2016-07-08 Thread Shreyas B. Prabhu
POWER ISA v3 defines a new idle processor core mechanism. In summary,
 a) new instruction named stop is added. This instruction replaces
instructions like nap, sleep, rvwinkle.
 b) new per thread SPR named PSSCR is added which controls the behavior
of stop instruction. 

PSSCR has following key fields
Bits 0:3  - Power-Saving Level Status. This field indicates the
lowest power-saving state the thread entered since stop
instruction was last executed.

Bit 42 - Enable State Loss  
0 - No state is lost irrespective of other fields  
1 - Allows state loss

Bits 44:47 - Power-Saving Level Limit  
This limits the power-saving level that can be entered into.
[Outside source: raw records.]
-- ==== Sys2Proof/Machine/Zones.lean ====
section
/-! DEFINITION. The Zone Unit's shared operations: position matching, debounce, the zone change and the
position timer's expiry (R99 to R104). -/

namespace Sys2Proof.Machine

/-- Whether a zone's box contains a position (R101). -/
def boxContains (z : ZoneRow) (lat lon : Int) : Bool :=
  decide (z.latMin ≤ lat ∧ lat ≤ z.latMax) &&
    (if z.lonMin ≤ z.lonMax then decide (z.lonMin ≤ lon ∧ lon ≤ z.lonMax)
     else decide (z.lonMin ≤ lon ∨ lon ≤ z.lonMax))

/-- The match of a position: the VALID entry of lowest index whose box contains it, or DEFAULT (R101). -/
def matchZone (u : Znu) (lat lon : Int) : Zone :=
  match (List.finRange 32).find? (fun k => u.zones[k].valid && boxContains u.zones[k] lat lon) with
  | some k => .entry k
  | none => .default

/-- The candidate and its count are cleared (R97, R98, R102, R103). -/
def clearCandidate (u : Znu) : Znu := { u with candidate := none, candidateCount := 0 }

/-- The debounce of a match, before the count is compared with CONFIRM (R101). -/
def debounce (u : Znu) (m : Zone) : Znu :=
  if u.current = some m then clearCandidate u
  else if u.candidate = some m then { u with candidateCount := u.candidateCount + 1 }
  else { u with candidate := some m, candidateCount := 1 }

/-- The record of a zone change: PREV_ZONE, CHANGE_CAUSE, ZONE_CHANGES, and the zone that is current
after it (R104). -/
def zoneRecord (u : Znu) (z : Zone) (cause : ChangeCause) : Znu :=
  { u with prevZone := u.current, changeCause := cause, zoneChanges := u.zoneChanges + 1,
           current := some z }

/-- A zone change, with its effects in the other blocks (R104). -/
def zoneChange (z : Zone) (cause : ChangeCause) (s : State) : State :=
  let s1 := s.setZnu (zoneRecord s.znu z cause)
  raiseNotice .zoneChange (selectorZoneChange (retarget (bulkReview s1)))

/-- The zone that becomes current when the position goes stale (R102). -/
def fallbackZone (u : Znu) : Zone :=
  match u.fallback with
  | .default => .default
  | .entry k => if u.zones[k].valid then .entry k else .default

/-- The expiry of the position timer (R102). -/
def positionExpiry (s : State) : State :=
  let s1 := s.setZnu { s.znu with positionState := .stale, positionTimer := none }
  let z := fallbackZone s1.znu
  let s2 := if s1.znu.current = some z then s1 else zoneChange z .fallback s1
  let s3 := s2.setZnu { clearCandidate s2.znu with fallbacks := s2.znu.fallbacks + 1 }
  raiseNotice .positionStale s3

/-- A valid report: it is counted and held, the timer starts and the state becomes FRESH, and its match is
debounced (R100, R101, R102). -/
def reportTaken (u : Znu) (lat lon : Int) : Znu :=
  let u1 := { u with
    positionState := .fresh, positionTimer := some (u.timeout * 1000), lastLat := lat, lastLon := lon,
    reports := u.reports + 1 }
  debounce u1 (matchZone u lat lon)

/-- Whether the debounce has just confirmed its candidate (R101). -/
def confirmedZone (u : Znu) : Option Zone :=
  match u.candidate with
  | none => none
  | some z => if u.confirm ≤ u.candidateCount then some z else none

/-- A valid report with any zone change it makes; the second part says whether it made one (R100, R101). -/
def positionReport (lat lon : Int) (s : State) : State × Bool :=
  let u := reportTaken s.znu lat lon
  match confirmedZone u with
  | none => (s.setZnu u, false)
  | some z => (zoneChange z .report (s.setZnu (clearCandidate u)), true)

/-- The Zone Unit at PART_RESTART (R101, R102). -/
def zoneRestart (u : Znu) : Znu :=
  let u1 := clearCandidate u
  if u.positionState = .fresh then { u1 with positionTimer := some (u.timeout * 1000) }
  else { u1 with positionTimer := none }

/-! ## Meanings -/

/-- POSITION_TIMER_EXPIRY (R102); the timer runs while the state is FRESH, and without a running timer the
event does not occur. -/
def execPositionTimerExpiry (s : State) : Host.Outcome State Fault Refusal :=
  if timerRunning s.znu.positionTimer then .next (positionExpiry s) else .next s

end Sys2Proof.Machine
end

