-- ==== Sys2Proof/Machine/Control.lean ====
section
/-! DEFINITION. The Control Frame Unit: taking the head request of a port's queue, the general checks, faults
and the reply (R5, R170 to R173). -/

namespace Sys2Proof.Machine

/-- The names of the manual's requests. -/
def requestNames : List Name :=
  [nm "VISITOR_ADD", nm "VISITOR_REMOVE", nm "VISITOR_READ", nm "VISITOR_CREDIT", nm "VISITOR_ALLOW",
   nm "VISITOR_SETTLE", nm "TARIFF_LOAD", nm "TARIFF_SWITCH", nm "PLAN_LOAD", nm "PARTNER_LOAD",
   nm "RECORD_DRAIN", nm "RECORD_RELEASE", nm "VOYAGE_START", nm "RECORD_INTERVAL", nm "RECORD_FLUSH",
   nm "ZONE_LOAD", nm "ZONE_DEFAULTS", nm "POSITION", nm "ZONE_FORCE", nm "PATH_CONFIG",
   nm "PATH_ENABLE", nm "PATH_DISABLE", nm "PATH_SURVEY", nm "PATH_TEST", nm "SELECT_CONFIG",
   nm "PATH_PIN", nm "RESEQ_CONFIG", nm "CELL_CONFIG", nm "GRANT_CONFIG", nm "CLOCK_SET",
   nm "STATUS_READ", nm "NOTICE_ARM", nm "NOTICE_CLEAR", nm "CREDIT_LIST_READ", nm "PART_RESTART"]

/-- The two requests that a shore port may send (R170, R172). -/
def shoreNames : List Name := [nm "STATUS_READ", nm "VISITOR_READ"]

/-! ## Queues and reply slots -/

/-- The request at the head of a port's queue. -/
def headRequest (s : State) : Port → Option Request
  | .ship => s.shi.requests.head?
  | .shore p => (s.port p).requests.head?

/-- The queue without its head. -/
def dropRequest (port : Port) (s : State) : State :=
  match port with
  | .ship => s.setShi { s.shi with requests := s.shi.requests.tail }
  | .shore p => s.setPort p { s.port p with requests := (s.port p).requests.tail }

/-- The reply slot of a port. -/
def replySlot (s : State) : Port → Option Reply
  | .ship => s.shi.reply
  | .shore p => (s.port p).reply

/-- A reply is placed in a port's slot (R5). -/
def placeReply (port : Port) (x : Reply) (s : State) : State :=
  match port with
  | .ship => s.setShi { s.shi with reply := some x }
  | .shore p => s.setPort p { s.port p with reply := some x }

/-- Whether the Control Frame Unit can take a request of a port: the reply slot is empty, and no restart
from the ship port is still in flight (R5, R182). -/
def portFree (s : State) (port : Port) : Bool :=
  (replySlot s port).isNone &&
    (match port with
     | .ship => s.cfu.restart.isNone
     | .shore _ => true)

/-! ## General checks (R170) -/

/-- Whether a name stands twice in a list. -/
def hasRepeat : List Name → Bool
  | [] => false
  | x :: xs => xs.contains x || hasRepeat xs

/-- Whether a request carries an item it does not take, which is set aside (R170). -/
def setsAside (taken : List Name) (r : Request) : Bool := r.items.any (fun i => !taken.contains i.name)

/-- The first general check that fails: Origin, Name, Repetition (R170). -/
def generalCheck (port : Port) (r : Request) : Option Answer :=
  if port ≠ .ship ∧ shoreNames.contains r.name = false then some (.refused .notPermitted)
  else if requestNames.contains r.name = false then some (.malformed .unknownRequest)
  else if hasRepeat (r.items.map (fun i => i.name)) then some (.malformed .repeatedItem)
  else none

/-- The answer of a request: the first general check that fails, or its own body (R170). -/
def answer (port : Port) (body : Request → State → Answer) (r : Request) (s : State) : Answer :=
  match generalCheck port r with
  | some a => a
  | none => body r s

/-- The item list is not examined for a NOT_PERMITTED or an unknown name (R171). -/
def examined (a : Answer) : Bool :=
  match a with
  | .refused x => x != .notPermitted
  | .malformed why => why != .unknownRequest
  | .done _ _ _ _ => true

/-! ## Faults and replies -/

/-- A MALFORMED writes the fault record, raises FAULTS and sets CONTROL_FAULT pending (R173). -/
def recordFault (port : Port) (r : Request) (why : Reason) (s : State) : State :=
  raiseNotice .controlFault (s.setCfu { s.cfu with
    faults := s.cfu.faults + 1
    faultRecord := { port := port, tag := r.tag, name := r.name, reason := why } })

/-- A reply without result items (R171). -/
def plainReply (r : Request) (status : Status) (ignored : Bool) : Reply :=
  { name := r.name, tag := r.tag, status := status, adjusted := false, ignoredItem := ignored,
    items := [], records := [] }

/-- The effects of an answer and its reply in the port's slot (R170, R171, R173). -/
def settle (port : Port) (taken : List Name) (r : Request) (a : Answer) (s : State) : State :=
  let ignored := examined a && setsAside taken r
  match a with
  | .refused status => placeReply port (plainReply r status ignored) s
  | .malformed why => placeReply port (plainReply r .malformed ignored) (recordFault port r why s)
  | .done adjusted items records s1 =>
    placeReply port { name := r.name, tag := r.tag, status := .done, adjusted := adjusted,
                      ignoredItem := ignored, items := items, records := records } s1

/-- The execution of a request as one step (R170). -/
def execute (port : Port) (taken : List Name) (body : Request → State → Answer) (r : Request)
    (s : State) : State :=
  settle port taken r (answer port body r s) s

/-- A request whose name satisfies a test is taken from the head of a port's queue and executed; where the
head is another request, or the port's requests must wait, the step does not occur (R5). -/
def takeNamed (port : Port) (fits : Name → Bool) (run : Request → State → State) (s : State) : State :=
  match headRequest s port with
  | none => s
  | some r => if fits r.name && portFree s port then run r (dropRequest port s) else s

/-- The step of the request of a name. -/
def request (port : Port) (name : String) (taken : List Name) (body : Request → State → Answer)
    (s : State) : Host.Outcome State Fault Refusal :=
  .next (takeNamed port (fun x => x == nm name) (execute port taken body) s)

/-! ## Meanings -/

/-- The body of a request with an unknown name is not reached: the Name check answers it. -/
def unknownBody (_ : Request) (_ : State) : Answer := .malformed .unknownRequest

/-- UNKNOWN_REQUEST (R170): a request whose name is not one of the manual's. From a shore port the Origin
check answers it first. -/
def execUnknownRequest (port : Port) (s : State) : Host.Outcome State Fault Refusal :=
  .next (takeNamed port (fun x => !requestNames.contains x) (execute port [] unknownBody) s)

end Sys2Proof.Machine
end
Bits 60:63 - Requested Level  
Used to specify which power-saving level must be entered on
executing stop instruction

Stop idle states and their properties like name, latency, target
residency, psscr value are exposed via device tree.

This patch series adds support for this new mechanism.

Patches 1-6 are cleanups and code movement.
Patch 7 adds platform specific support for stop and psscr handling.
Patch 8 and 9 are minor cleanup in cpuidle driver.
Patch 10 adds cpuidle driver support.
Patch 11 makes offlined cpu use deepest stop state.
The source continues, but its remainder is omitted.